3.7 According to the decision T 355/99 of 30 July 2002 (not published in OJ EPO), it is not sufficient for a finding of lack of novelty that the claimed features could have been derived from a prior art document, there must have been a clear and unmistakable teaching of the claimed features (Reasons, point 2.2.4).

3.8 Thus, the question boils down as to whether in D1 there is a clear and unmistakable teaching of the combination of features mentioned above in paragraph 3.6.

3.9 In that respect, even if one would consider, as argued by the Appellants that Claim 1 of the patent in suit does not exclude that the phenol (a) and the phenol (b) might be the same, and that some fresh phenol must be inevitably replenished in step [I] of the process of D1, since the skilled person would not expect that 100% of the phenol used in the process step [I] of D1 could be effectively recycled, it is however primarily evident that there is no explicit disclosure in D1 of the amount of recycled phenol coming from the manufacture of polycarbonate in the phenol feedstock for the manufacture of the diphenyl carbonate in step [I].

3.10 In that respect, it had been however submitted by the Appellants that it could be inherently deduced from D1, in particular from Example 14 thereof, that the amount of recycled phenol in the phenol feedstock for the process step [I] of D1 would be in the range of 70 to 99% by weight.

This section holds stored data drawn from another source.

/-- DutyBytesUnchanged: a duty of the first and of the last channel, the group duty and the frequency. -/
theorem witness_DutyBytesUnchanged :
    (∃ t, exec (.setduty 0#4 0x40#8) (plain .blink (oks 17)) = .next t ∧ w 0x02#8 0x40#8 ∈ t.trace) ∧
    (∃ t, exec (.assigngrp 15#4) (plain .blink (oks 17)) = .next t ∧ w 0x11#8 0xFF#8 ∈ t.trace) ∧
    (∃ t, exec (.grpblink 0x17#8 0x80#8) (plain .blink (oks 17)) = .next t ∧ w 0x12#8 0x80#8 ∈ t.trace ∧
      w 0x13#8 0x17#8 ∈ t.trace) :=
  ⟨⟨_, rfl, by decide⟩, ⟨_, rfl, by decide⟩, ⟨_, rfl, by decide⟩⟩

theorem witness_ModeRegisterWriters :
    (∃ t, exec (.grpduty 0x40#8) (plain .blink (oks 17)) = .next t ∧ w 0x01#8 0x00#8 ∈ t.trace) ∧
    (∃ t, exec (.grpblink 0x17#8 0x80#8) (plain .pwmDutyOnly (oks 17)) = .next t ∧ w 0x01#8 0x20#8 ∈ t.trace) ∧
    (∃ t, exec .clrerr (plain .blink (oks 17)) = .next t ∧ w 0x01#8 0xA0#8 ∈ t.trace) :=
  ⟨⟨_, rfl, by decide⟩, ⟨_, rfl, by decide⟩, ⟨_, rfl, by decide⟩⟩

/-- TransactionsStayInTheMap: the highest register written, a register read. -/
theorem witness_TransactionsStayInTheMap :
    (∃ t, exec (.turnon 15#4) (plain .blink (oks 17)) = .next t ∧ w 0x17#8 0x40#8 ∈ t.trace) ∧
    (∃ t, exec .chkerr (plain .blink (oks 17)) = .next t ∧ r 0x1E#8 ∈ t.trace) :=
  ⟨⟨_, rfl, by decide⟩, ⟨_, rfl, by decide⟩⟩

theorem witness_EveryTransactionTakesOneAnswer : ∃ t, exec .reset (plain .blink (oks 17)) = .next t := ⟨_, rfl⟩

/-- TransportErrorIsPrecise: an error is reported; a transaction failed. -/
theorem witness_TransportErrorIsPrecise : ∃ t, exec .clrerr (plain .blink [.done 0x00#8, .fail true]) = .next t ∧
    t.response = some (0b01#2 ++ BitVec.ofNat 6 1 ++ 0#16) ∧ 1 < transactions t.trace ∧
    ((plain .blink [.done 0x00#8, .fail true]).answerAt 1).succeeded = false := ⟨_, rfl, by decide, by decide, by decide⟩

theorem witness_DeviceFollowsTrace : ∃ t, exec .clrerr (plain .blink (oks 17)) = .next t ∧
    ∀ k, k < transactions t.trace → ((plain .blink (oks 17)).answerAt k).succeeded = true :=
  ⟨_, rfl, fun k hk => plain_oks .blink k (Nat.lt_trans hk (by decide))⟩

/-- BlockIndependentOfDevice: two different devices, and a failed write that reached the device or not. -/
theorem witness_BlockIndependentOfDevice : let s := plain .blink [.fail true]
    let s' := { agreed false [.fail false] with block := s.block, params := s.params }
    s'.block = s.block ∧ s'.params = s.params ∧ (∀ k, (s'.answerAt k).succeeded = (s.answerAt k).succeeded) ∧
    (∃ t, exec .enable s = .next t) ∧ ∃ t, exec .enable s' = .next t :=
  ⟨rfl, rfl, fun k => by cases k <;> rfl, ⟨_, rfl⟩, ⟨_, rfl⟩⟩

theorem witness_StepKeepsInvariant : State.reset.Inv ∧ ∃ t, step (State.reset.withFetchWord 24 0x100000) = .next t :=
  ⟨⟨by decide, rfl, by simp [State.ErrCoherent, State.reset, State.construct, Block.afterReset],
    by simp [State.reset, State.construct], rfl⟩, _, rfl⟩

theorem witness_ResetMeetsInvariant : Params.legal { Config.atReset with devAddr := 0x6F#7 } = true := by decide

theorem witness_SuccessfulCommandKeepsSynced : (agreed false (oks 2)).Synced ∧ Instr.assigngrp 5#4 ≠ .busreset ∧
    ∃ t, exec (.assigngrp 5#4) (agreed false (oks 2)) = .next t ∧
      ∀ k, k < transactions t.trace → ((agreed false (oks 2)).answerAt k).succeeded = true := by
  refine ⟨⟨?_, rfl⟩, by decide, _, rfl, by decide⟩
  simp only [State.LedoutSynced]; decide

theorem witness_ResetByLineRestoresSynced : ∃ t, exec .reset (mk true zero .blink (oks 1)) = .next t := ⟨_, rfl⟩

/-- ModeBitRepaired: both pairs and CLRERR. -/
theorem witness_ModeBitRepaired : (plain .blink (oks 17)).succeeds 5 ∧
    (∃ t u, exec (.grpblink 0x17#8 0x80#8) (plain .blink (oks 17)) = .next t ∧ exec (.grpduty 0x10#8) t = .next u) ∧
    (∃ t u, exec (.grpduty 0x10#8) (plain .blink (oks 17)) = .next t ∧ exec (.grpblink 0x17#8 0x80#8) t = .next u) ∧
    ∃ t, exec .clrerr (plain .blink (oks 17)) = .next t :=
  ⟨plain_succeeds .blink 5 (by decide), ⟨_, _, rfl, rfl⟩, ⟨_, _, rfl, rfl⟩, _, rfl⟩

theorem witness_RepeatedGroupCommandSkipsModeWrite :
    (∃ t u, exec (.grpduty 0x80#8) (plain .blink [.fail false]) = .next t ∧ exec (.grpduty 0x80#8) t = .next u) ∧
    (∃ t u, exec (.grpblink 0x17#8 0x80#8) (plain .pwmDutyOnly [.done 0x00#8, .fail false]) = .next t ∧
      exec (.grpblink 0x17#8 0x80#8) t = .next u) ∧
    ((plain .blink [.fail false]).answerAt 0).succeeded = false ∧
    (plain .pwmDutyOnly [.done 0x00#8, .fail false]).failsFirstAt 1 :=
  ⟨⟨_, _, rfl, rfl⟩, ⟨_, _, rfl, rfl⟩, by decide, by simp only [State.failsFirstAt, State.succeeds]; decide⟩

3.10.1 In this connection, even if one would disregard the apparent discrepancy between the amount of recycled phenol fed in step (i) of the process of Example 14 (0.94 kilomole/h) the amount of phenol generated in the manufacture of the polycarbonate (0.32 kilomole/h) (cf. also paragraphs VII(i.5), VII(i.6), IX(i.1) and paragraphs 3.3 and 3.4 above), and even one would consider that there is some agreement between the recovery ratio of by-product phenol in the step [II] of the process of D1 phenol calculated by Appellant I in its letter dated 29 August 2007 (i.e. between 98.8% and 97.6%) on the basis of the intrinsic viscosity of the polycarbonate obtained in Example 14 (i.e. 0.49 dl/g) and of the amount of hydroxyl end-groups presumed to be in that polycarbonate and that calculated by the Patent Proprietor in Exhibit 1 (page 2; second paragraph) annexed to Attachment 2 of the letter of 4 February 2005 (i.e. 98.2%), this would, in the Board's view, not imply that the amount of recycled phenol after the recycling step [III] would inevitably be in the range 70 to 99% by weight in the phenol feedstock for the manufacture of the aromatic carbonate as required by Claim 1 of the patent in suit.

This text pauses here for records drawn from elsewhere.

-- ==== Sys2Proof/Safety.lean ====
section
/-! DEFINITION. The terms in which claims are made: what an event leaves unchanged (frames), the
machine's invariant, reachable and quiescent states. -/

namespace Sys2Proof.Machine

/-! ## Frames -/

/-- The parts of the state other than V, PC and MEM. -/
inductive Part where
  | i
  | sp
  | stk
  | dt
  | st
  | fb
  | key
  | mode
  | waitx
  | fcause
  | finfo
  | draws
  | stage
  | sched
  deriving DecidableEq, Repr

/-- The part has the same value in both states. -/
def Part.same (s t : State) : Part → Prop
  | .i => t.i = s.i
  | .sp => t.sp = s.sp
  | .stk => t.stk = s.stk
  | .dt => t.dt = s.dt
  | .st => t.st = s.st
  | .fb => t.fb = s.fb
  | .key => t.key = s.key
  | .mode => t.mode = s.mode
  | .waitx => t.waitx = s.waitx
  | .fcause => t.fcause = s.fcause
  | .finfo => t.finfo = s.finfo
  | .draws => t.draws = s.draws
  | .stage => t.stage = s.stage
  | .sched => t.sched = s.sched

/-- From `s` to `t`: every general register outside `regs`, every part outside `parts` and every
byte of memory outside `stored` is unchanged. PC may change. -/
structure Frame (regs : List Reg) (parts : List Part) (stored : List Nat) (s t : State) : Prop where
  regs_same : ∀ r, r ∉ regs → t.getV r = s.getV r
  parts_same : ∀ p, p ∉ parts → p.same s t
  mem_same : ∀ a, a ∉ stored → t.readByte a = s.readByte a

/-- The addresses of an access of `len` bytes from I, by the meanings' own `dataAddr`. -/
def State.dataAddrs (s : State) (len : Nat) : List Nat := (List.range len).map s.dataAddr

/-! ## What a store leaves in memory -/

/-- The bytes that 0xFx55 stores, in ascending address order (R134). -/
def storedRegs (s : State) (x : Reg) : List Byte := (List.ofFn s.getV).take (x.val + 1)

/-- The bytes that 0xFx33 stores, in ascending address order (R133). -/
def storedDigits (s : State) (x : Reg) : List Byte :=
  [BitVec.ofNat 8 ((s.getV x).toNat / 100), BitVec.ofNat 8 ((s.getV x).toNat / 10 % 10),
    BitVec.ofNat 8 ((s.getV x).toNat % 10)]

/-- What an address holds once the bytes are stored from I upward: the byte stored there, else the
byte it held before. -/
def State.afterStore (s : State) (bytes : List Byte) (a : Nat) : Byte :=
  if s.dataAddr 0 ≤ a then bytes.getD (a - s.dataAddr 0) (s.readByte a) else s.readByte a

/-! ## The invariant -/

/-- In MODE = FAULT the latch holds one of the causes of R161 with the value that R161 gives it, and
the state still shows the condition (R163, R164). -/
def State.latchAgrees (s : State) : Prop :=
  match s.fcause with
  | .none => False
  | .fetchOob => s.finfo = s.pc ∧ 0xFFE < s.pc.toNat
  | .dataOob => s.finfo = s.i ∧ 0xFF0 < s.i.toNat
  | .stackOverflow => s.finfo = zextByte s.sp ∧ 16 ≤ s.sp.toNat
  | .stackUnderflow => s.finfo = 0 ∧ s.sp = 0
  | .keyIndex => 0xF < s.finfo.toNat ∧ s.finfo.toNat ≤ 0xFF

/-- What every event keeps. -/
structure Inv (s : State) : Prop where
  /-- Memory is in canonical form: inside 0x000..0xFFF, rising, nothing redundant. The model's
  representation of R19 and R40 (log 5, DESIGN CHOICE). -/
  mem_wf : Memory.wf s.mem = true
  /-- "The values SP can take are 0..16" (R15). -/
  sp_le : s.sp.toNat ≤ 16
  /-- A stack entry is the address of an instruction that was fetched, or 0 (R16, R81). -/
  stk_le : ∀ j : Fin 16, s.stk[j].toNat ≤ 0xFFE
  /-- The largest PC any instruction can produce (R14). -/
  pc_le : s.pc.toNat ≤ 0x10FE
  /-- While the core waits for a key, the word at PC is the waiting 0xFx0A and WAITX its x (R23). -/
  wait_word : s.mode = .waitKey → s.pc.toNat ≤ 0xFFE ∧ decodeWord s.fetchWord = .ldVxK s.waitx
  /-- The latch is empty outside MODE = FAULT (R24). -/
  latch_empty : s.mode ≠ .fault → s.fcause = .none ∧ s.finfo = 0
  /-- The latch is filled as R161 says in MODE = FAULT. -/
  latch_full : s.mode = .fault → s.latchAgrees
  /-- Before the first Step the core is neither waiting nor faulted: of R191 and R194, in the model's
  own `stage` (log 7, DEDUCED). -/
  boot_run : s.stage ≠ .running → s.mode = .run

/-! ## Runs -/

/-- The states of every run: from reset, under any schedule of events (R32; log 1). -/
inductive Reachable : State → Prop where
  | start (events : List Event) : Reachable (State.reset.setSched events)
  | next (s t : State) : Reachable s → step s = .next t → Reachable t

/-- A Step leaves the machine as it is; the model's boot bookkeeping apart, which a first Step
ends (R203; log 7). -/
def State.quiescent (s : State) : Prop := s.coreStep = .next (s.setStage .running)

/-- The observer's end of a program: a running core at a self-jump `JP pc` (R203, D24). A state in
MODE = FAULT is never an end (R164). -/
def State.ended (s : State) : Prop :=
  s.mode = .run ∧ s.fetchInRange = true ∧ ∃ nnn, decodeWord s.fetchWord = .jp nnn ∧ zextAddr nnn = s.pc

end Sys2Proof.Machine
end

3.10.2 This is because it would still remain to be established, how much phenol is lost in the continuous distillation process of step [III] of Example 14 in order to reduce the level of trimethyl amine from 71 ppm to less than 5 ppm.

3.10.3 In that respect, while both Appellants have submitted that in view of the distillation process disclosed in Example 5 of D1 it could be deduced that at most 20% of the phenol generated in the polycarbonate manufacture (cf. letter of Appellant I of 29 August 2007, page 4, second paragraph; cf. also document 010 submitted by Appellant II with its Statement of Grounds of Appeal) would be lost in the distillation process, so that the amount of recycled phenol in the phenol feedstock of process [I] of D1 would be in the claimed range (i.e. 77.7 % by weight according to Appellant I or more than 70% by weight according to Appellant II), the Patent Proprietor had submitted calculations also based on the distillation process of Example 5 (cf. Exhibit 1 (page 5) annexed to Attachment 2 of the letter of 4 February 2005) according to which only 59 % of the phenol produced in step [II] would be recovered in step [III], i.e. leading to an amount of recycled phenol well below 70% by weight (i.e. 58% by weight).

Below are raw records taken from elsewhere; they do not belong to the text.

theorem flagByte_eq_one_iff (f : Bool) : flagByte f = 1 ↔ f = true := by
  cases f <;> decide

theorem State.getV_vf_drawOnto (s : State) (cells : List (Fin 32 × Fin 64)) :
    (s.drawOnto cells).getV 15 = flagByte (drawCells s.fb cells).2 :=
  State.getV_setV_same _ vf _

/-- A draw toggles the cells that its sprite covers. -/
theorem State.cellAt_drawOnto_of_covers {s : State} {x y : Reg} {n : Fin 16} {row : Fin 32}
    {col : Fin 64} (h : spriteCovers s x y n.val row col) :
    cellAt (s.drawOnto (s.spriteOf x y n.val)).fb row col = !cellAt s.fb row col :=
  (cellAt_drawCells _ (s.spriteOf_nodup x y n) s.fb row col).trans
    (if_pos ((s.mem_spriteOf_iff x y n.val row col).2 h))

/-- A draw toggles no other cell. -/
theorem State.cellAt_drawOnto_of_not_covers {s : State} {x y : Reg} {n : Fin 16} {row : Fin 32}
    {col : Fin 64} (h : ¬ spriteCovers s x y n.val row col) :
    cellAt (s.drawOnto (s.spriteOf x y n.val)).fb row col = cellAt s.fb row col :=
  (cellAt_drawCells _ (s.spriteOf_nodup x y n) s.fb row col).trans
    (if_neg fun hmem => h ((s.mem_spriteOf_iff x y n.val row col).1 hmem))

/-- A draw finds a collision exactly when its sprite covers a cell that is set. -/
theorem State.drawCells_spriteOf_collided (s : State) (x y : Reg) (n : Fin 16) :
    (drawCells s.fb (s.spriteOf x y n.val)).2 = true ↔
      ∃ row col, spriteCovers s x y n.val row col ∧ cellAt s.fb row col = true := by
  simp only [drawCells_collided _ (s.spriteOf_nodup x y n), Prod.exists, State.mem_spriteOf_iff]

/-- Settles O39: inside memory each clause speaks of one cell or of the collision flag, and a sprite
that ends outside memory is the fault of the table of R161. -/
theorem drawTogglesTheSpriteAndReportsCollision :
    Obligations.DrawTogglesTheSpriteAndReportsCollision := by
  refine ⟨fun x y n => decodeWord_encode (i := .drw x y n) rfl,
    fun x y n s => ⟨fun hi => ?_, fun hn hoob => ?_⟩⟩
  · have hf := specFault_drw_of_inRange hi x y
    have hexec := exec_drw_of_no_fault hf
    have hvf := s.getV_vf_drawOnto (s.spriteOf x y n.val)
    refine ⟨_, hexec, fun _ _ => State.cellAt_drawOnto_of_covers,
      fun _ _ => State.cellAt_drawOnto_of_not_covers, fun hset => ?_, fun hclear => ?_, rfl,
      exec_frame hf hexec⟩
    · exact hvf.trans ((flagByte_eq_one_iff _).2 ((s.drawCells_spriteOf_collided x y n).2 hset))
    · have hnone : (drawCells s.fb (s.spriteOf x y n.val)).2 = false := by
        rw [← Bool.not_eq_true, s.drawCells_spriteOf_collided]
        rintro ⟨row, col, hcov, hset⟩
        exact Bool.false_ne_true ((hclear row col hcov).symm.trans hset)
      exact hvf.trans (congrArg flagByte hnone)
  · exact exec_of_fault (i := .drw x y n) (if_pos ⟨hn, hoob⟩)

/-! ## Two draws (R141, R143) -/

/-- Toggling distinct cells twice changes nothing. -/
theorem drawCells_drawCells_fst {cells : List (Fin 32 × Fin 64)} (hd : cells.Nodup)
    (fb : Framebuffer) : (drawCells (drawCells fb cells).1 cells).1 = fb := by
  refine framebuffer_ext _ _ fun row col => ?_
  rw [cellAt_drawCells _ hd, cellAt_drawCells _ hd]
  split
  · exact Bool.not_not _
  · rfl

/-- The second time a collision is a cell that was clear before the first. -/
theorem drawCells_drawCells_collided {cells : List (Fin 32 × Fin 64)} (hd : cells.Nodup)
    (fb : Framebuffer) :
    (drawCells (drawCells fb cells).1 cells).2 = true ↔
      ∃ p ∈ cells, cellAt fb p.1 p.2 = false := by
  rw [drawCells_collided _ hd]
  refine exists_congr fun p => and_congr_right fun hp => ?_
  rw [cellAt_drawCells _ hd, if_pos hp, Bool.not_eq_true']

theorem State.readBytes_congr {s t : State} (h : ∀ a, t.readByte a = s.readByte a) (a n : Nat) :
    t.readBytes a n = s.readBytes a n := by
  induction n generalizing a with
  | zero => rfl
  | succ n ih => rw [State.readBytes, State.readBytes, h, ih]

/-- The sprite of a draw depends on Vx, Vy, I and memory alone. -/
theorem Frame.spriteOf_eq {regs : List Reg} {parts : List Part} {s t : State}
    (h : Frame regs parts [] s t) {x y : Reg} (hx : x ∉ regs) (hy : y ∉ regs) (hi : .i ∉ parts)
    (n : Nat) : t.spriteOf x y n = s.spriteOf x y n := by
  have hti : t.i = s.i := h.parts_same .i hi
  have hmem := State.readBytes_congr fun a => h.mem_same a List.not_mem_nil
  rw [State.spriteOf, State.spriteOf, h.regs_same x hx, h.regs_same y hy, hmem, State.dataAddr,
    State.dataAddr, hti]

3.10.4 In this connection, the Board however notes that neither the Appellants nor the Patent Proprietor have submitted a true reproduction of the recycling step of Example 14 of D1 and that therefore it is confronted with contrary assertions made by the Parties concerning the amount of phenol lost in the recycling process [III] of Example 14 of D1 based on the distillation process disclosed in Example 5 of D1.

3.10.5 Under these circumstances, since the Board is further unable to establish the facts of its own motion, according to the principles set out in the decision T 219/83 (OJ EPO 1986, 211) the benefit of the doubt must be given to the Patent Proprietor.

3.10.6 Consequently, it cannot be clearly and unambiguously derived from Example 14 of D1, that the amount of phenol recycled to the production of diphenyl carbonate would inevitably represent 70 to 99% by weight of the phenol feedstock for the manufacture of the aromatic carbonate in step [1] of the process of Example 14.

3.10.7 The same conclusion would apply in view of the theoretical calculation made by Appellant I (cf. paragraphs V(i.4) to V(i.5) above) concerning the amount of phenol which could be recovered at the end of the manufacture for a polycarbonate having an average molecular weight of 2000 (i.e. 89% by weight).

3.10.8 This is because, independently of the fact that the validity of such assertion had been challenged by the Patent Proprietor (cf. paragraphs VII(i.8) to VII(i.9) above), this calculation would not inevitably imply that only 11% by weight of phenol must be replenished, i.e. that there would be 89% by weight of recycled phenol in the phenol feedstock of process [I] of D1, since, as for Example 14 above, there is no indication in D1 as how much phenol would be lost in the recycling process [III] following the manufacture of such polycarbonate.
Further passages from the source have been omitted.